Esqueci-me de tirar uma fotografia do estado em que estava antes, mas tirei esta depois de descolado.
Segui as dicas que me foram dadas por um vendedor, meu ex-colega, para a descolagem e limpeza e comprei uma cola recomendada pela conservadora e restauradora Sandra Pena. No fim o meu marido encheu as ranhuras com uma massa branca e eu dei-lhe uns retoques a azul.
Não se pode dizer que tenha ficado um trabalho perfeito, mas para mim é um encanto poder apreciá-lo, exposto no meu armário de faianças.
No catálogo da exposição "Fábrica de Louça de Miragaia" editado pelo Museu Soares dos Reis em 2008, há um prato igual e com a mesma marca na página 221.
No mesmo catálogo este motivo decorativo conhecido por "tipo país" utilizado no 2º período de fabrico (1822-1850), fase em que se pretendia imitar a faiança inglesa azul e branca, é associado a um exemplar da Herculaneum Pottery de Liverpool com um motivo central conhecido como "View in the Fort Madura" da Indian Series.
Tenho um prato desses há anos mas não conhecia a relação entre os dois motivos e mesmo depois de já ter visto a exposição sobre a Fábrica de Miragaia, mas antes de comprar o catálogo, fui alertada para o facto num post do blogue do LuísY.

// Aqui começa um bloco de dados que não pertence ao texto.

-- ==== Sys2Proof/Machine/Crash.lean ====
section
/-!
DEFINITION. Machine/Crash.lean: the firmware processors and their crash dumps (R454, R457).
-/

namespace Sys2Proof.Machine

/-! ### The processors (R454) -/

/-- All processors, in the numbering of R457. -/
def allProcs : List Proc := [.svp, .pwp, .seq0, .seq1, .seq2, .seq3, .tally]

/-- The partition of a sequencer. -/
def seqPart : Proc → Option PartId
  | .seq0 => some 0
  | .seq1 => some 1
  | .seq2 => some 2
  | .seq3 => some 3
  | .svp | .pwp | .tally => none

/-- The sequencer of a partition. -/
def seqOf (p : PartId) : Proc :=
  match p with
  | 0 => .seq0
  | 1 => .seq1
  | 2 => .seq2
  | 3 => .seq3

/-- Source ID of a processor (R356). -/
def srcProc (p : Proc) : U16 :=
  match seqPart p with
  | some q => srcPart 0x0A q
  | none => match p with
    | .pwp => srcId 2 0x28 0
    | .tally => srcTally
    | _ => srcSvp

/-- Position of a processor's firmware: SVP, PWP, SEQ, Tally; its section type is one more (R442, R465). -/
def fwSlot : Proc → Fin 4
  | .svp => 0
  | .pwp => 1
  | .seq0 | .seq1 | .seq2 | .seq3 => 2
  | .tally => 3

/-- Updates a processor. -/
def State.onProc (s : State) (p : Proc) (f : FwpRegs → FwpRegs) : State := s.onFwp (procNum p) f

/-- PROC_FAULT. -/
def cProcFault : U16 := 0x0B01
/-- PROC_WDG. -/
def cProcWdg : U16 := 0x0B02

/-! ### Crash dumps (R457) -/

/-- The processor that a dump slot's header names. -/
def State.dumpOwner (s : State) (n : Nat) : Fin 7 := ⟨fld (s.peek (dumpBase n) 8) 6 2 % 7, Nat.mod_lt _ (by decide)⟩

/-- The header of a crash dump. -/
def dumpHeader (s : State) (p : Proc) (code : U16) : Bytes :=
  let src := srcProc p
  let r : ErrRec := ⟨src, code, tabGet 0 s.err.seqs src, s.now64, 0, 0, 0, 1, 0⟩
  withCrc32 (padTo 252 (le 4 0x44435A42 ++ le 2 1 ++ le 2 (procNum p).1 ++ errBytes r ++ le 4 s.boot.seq.toNat
    ++ slice (s.boot.fw.get (fwSlot p)) 0 32 ++ le 4 (s.proc p).restarts.toNat))

/-- Writes a crash dump into slot 6 or 7 in turn; registers, stack and SRAM are free bytes. A dump overwritten before its
copy counts for its processor. -/
def crashDump (s : State) (p : Proc) (code : U16) : State :=
  let n := if s.boot.nextDump then 7 else 6
  let s := if s.boot.uncopied.contains n then
      s.onFwp (s.dumpOwner n) fun x => { x with dumpLost := sat32 x.dumpLost }
    else s
  let body := (List.range 0x3FF00).map fun i => Config.dumpByte (s.free + i)
  let s := { s with mem := memPut 0 s.mem (dumpBase n) (dumpHeader s p code ++ body), free := s.free + 0x3FF00 }
  let s := s.onProc p fun x => { x with slot := decide (n = 7), code := code }
  s.onBoot fun b => { b with nextDump := decide (n = 6), uncopied := b.uncopied.filter (· ≠ n) ++ [n] }

/-- The SVP copies samples and dumps to the log (R371, R457): types 3 and 2. -/
def copyDumps (s : State) : State :=
  if (s.proc .svp).state ≠ .running then s
  else (s.boot.uncopied.foldl (fun s n => logAppend s (if n < 6 then 3 else 2) (s.peek (dumpBase n) 0x40000)) s).onBoot
    fun b => { b with uncopied := [] }

end Sys2Proof.Machine
end

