/-- Step 8: the contexts start, unless the tables break a condition or more than four contexts enable lock-step (R299, R417,
R452, R489). -/
def startImage (s : State) : State :=
  if 4 < s.lksCtxs.length then s.onHst fun h => { h with lksRefused := true }
  else if !s.tablesOk then s.onHst fun h => { h with tablesBad := true }
  else
    let s := if s.ringEn then s.onRng fun r => { r with bypass := false } else s
    bootOk (startContexts s)

/-- The start goes back to step 1: processors halted, clocks on FIO, no image (R437, R452, log 38). -/
def startAgain (s : State) : State :=
  let stop : FwpRegs → FwpRegs := fun x => { x with state := .halted, newFw := false }
  let s : State := { s with dev := .boot, img := [], fwp := s.fwp.map stop, pwr := { s.pwr with pll := false } }
  (s.onHst fun h => { h with ready := false }).onTly fun t => { t with ready := false, selftestOk := false }

/-- Steps 2 and 3 from a bank whose firmware is checked. -/
def startFirmware (s : State) (b : Fin 2) (fw : List Section) : State :=
  startProcs (powerDomains (loadFences (bootEntry (bootRegs s b fw) b 0)) .onFio)

/-- Steps 4 to 6. -/
def startDevice (s : State) (t : StartTest) : State :=
  let s := startTest s t
  if s.dev = .safe then s else
    let s := startPower s
    trainAll (powerDomains { s with pwr := { s.pwr with pll := true } } .onPll)

/-- Steps 7 and 8 with the sections of the image. -/
def startSections (s : State) (img : List Section) : State := startImage (configure { s with img := img })

/-- The start from a bank fell back: its entry in the log, and step 1 again (R437). -/
def fellBack (s : State) (b : Fin 2) : State := (startAgain (bootEntry s b 1)).onBoot fun x => { x with fallback := true }

/-- A processor faults before step 8: its crash dump and record, and the whole start from step 1 (R452, R455, R457). -/
def procStops (s : State) (p : Proc) : State :=
  startAgain (event (crashDump s p cProcFault) (srcProc p) cProcFault none 0)

/-- The start from a bank, steps 2 to 8; false when its section table or a section fails (R437, R452). -/
def startBank (s : State) (b : Fin 2) (t : StartTest) : State × Bool :=
  let h := s.bankHeader b
  let all := s.loadSections b h
  let s := countStart s b
  match s.loadFirmware b h with
  | none => (s, false)
  | some fw =>
    let s := startDevice (startFirmware s b fw) t
    if s.dev = .safe then (s, true)
    else match all with
      | none => (s, false)
      | some img => (startSections s img, true)

/-- The start from the other bank only, else recovery (R437, R438). -/
def startOther (s : State) (b : Fin 2) (t : StartTest) : State :=
  let s := fellBack s b
  let o := otherBank b
  if s.bankValid o then
    let r := startBank s o t
    if r.2 then r.1 else recovery (startAgain r.1)
  else recovery s

/-- The start from the bank that the ROM chooses (R437). -/
def startChosen (s : State) (t : StartTest) : State :=
  match s.chooseBank with
  | none => recovery s
  | some b => let r := startBank s b t; if r.2 then r.1 else startOther r.1 b t

/-- The start sequence after the release of device reset. A processor fault before step 8 comes after step 3 of its first pass
(R437, R438, R452). -/
def startUp (s : State) (t : StartTest) : State :=
  let s := loadOdo (s.onPins fun p => { p with xspiRstN := true, pads := .run })
  match t.proc, s.chooseBank with
  | some p, some b => match s.loadFirmware b (s.bankHeader b) with
    | some fw => startChosen (procStops (startFirmware (countStart s b) b fw) p) t
    | none => startChosen s t
  | _, _ => startChosen s t

/-! ### Commands -/

/-- POWER_GOOD (R452, R512): straps are sampled and the start runs from a device in reset. -/
def execPowerGood (ringId : BitVec 2) (xspiSplit : Bool) (t : StartTest) (s : State) : Res :=
  let r := resetDevice s
  let r := { r with pins := { r.pins with xspiSplit := xspiSplit }, rng := { r.rng with id := ringId } }
  finish s (startUp r t)

/-- DEVICE_RESET (R511): a pulse from 1 µs to 10 µs may or may not reset the device. -/
def execDeviceReset (lowNs : Nat) (s : State) : Res :=
  if 10000 ≤ lowNs then .next (resetDevice s)
  else if lowNs < 1000 then finish s s
  else
    let k := s.takeFree
    if Config.shortPulseResets k.1 then .next (resetDevice k.2) else finish s k.2

/-- VDD_AON_LOSS (R510): below 0.65 V it is a device reset. -/
def execVddAonLoss (mv : Nat) (s : State) : Res :=
  if mv < 650 then .next ((resetDevice s).onPins fun p => { p with pads := .aonLost }) else finish s s

end Sys2Proof.Machine
end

O prato que tenho há mais tempo é o da direita, em flow blue ou azul escorrido, mas o da esquerda que adquiri entretanto, deve ser mais antigo, quer por ainda se ver em baixo a chamada seam ou costura da junção da estampa na aba, problema que foi resolvido pela técnica do flow blue, quer pela tonalidade da pasta e rebordo no tardoz.
No meu fraco entendimento de pastas cerâmicas, acredito que o mais antigo seja em creamware e o outro em pearlware, até porque tem uma tonalidade azulada, caraterística da pasta desse tipo de fórmula.
As marcas também são diferentes, situar-se-ão entre 1810 e 1820, mais ou menos o período em que foi usado este padrão decorativo, tendo a fábrica sido encerrada em 1840.
O que é curioso é que o nosso motivo “País” da Fábrica de Miragaia e de outras que a imitaram, sobretudo Darque na opinião de José Queirós,está mais próximo da versão da Herculaneum do que esta está da pintura original de Thomas Daniell, do final do século XVIII . Até as flores em fundo esponjado da aba, usadas por Miragaia e que depois perduraram como cercadura muito típica nas faianças do Norte, devem ser uma cópia da aba de flores da versão Herculaneum. Nesta, a cena resultou de uma amálgama feita pelos artistas gravadores de elementos presentes em várias gravuras de uma série de paisagens indianas - juntaram ao forte um arco, a vegetação luxuriante, incluindo as palmeiras, uma montanha e as figuras e assim criaram uma paisagem que nunca existiu. A Fábrica de Miragaia só não copiou a montanha e as figuras de homens e elefante, mas também há peças mais pequenas desta série da Herculaneum que não incluem estes elementos.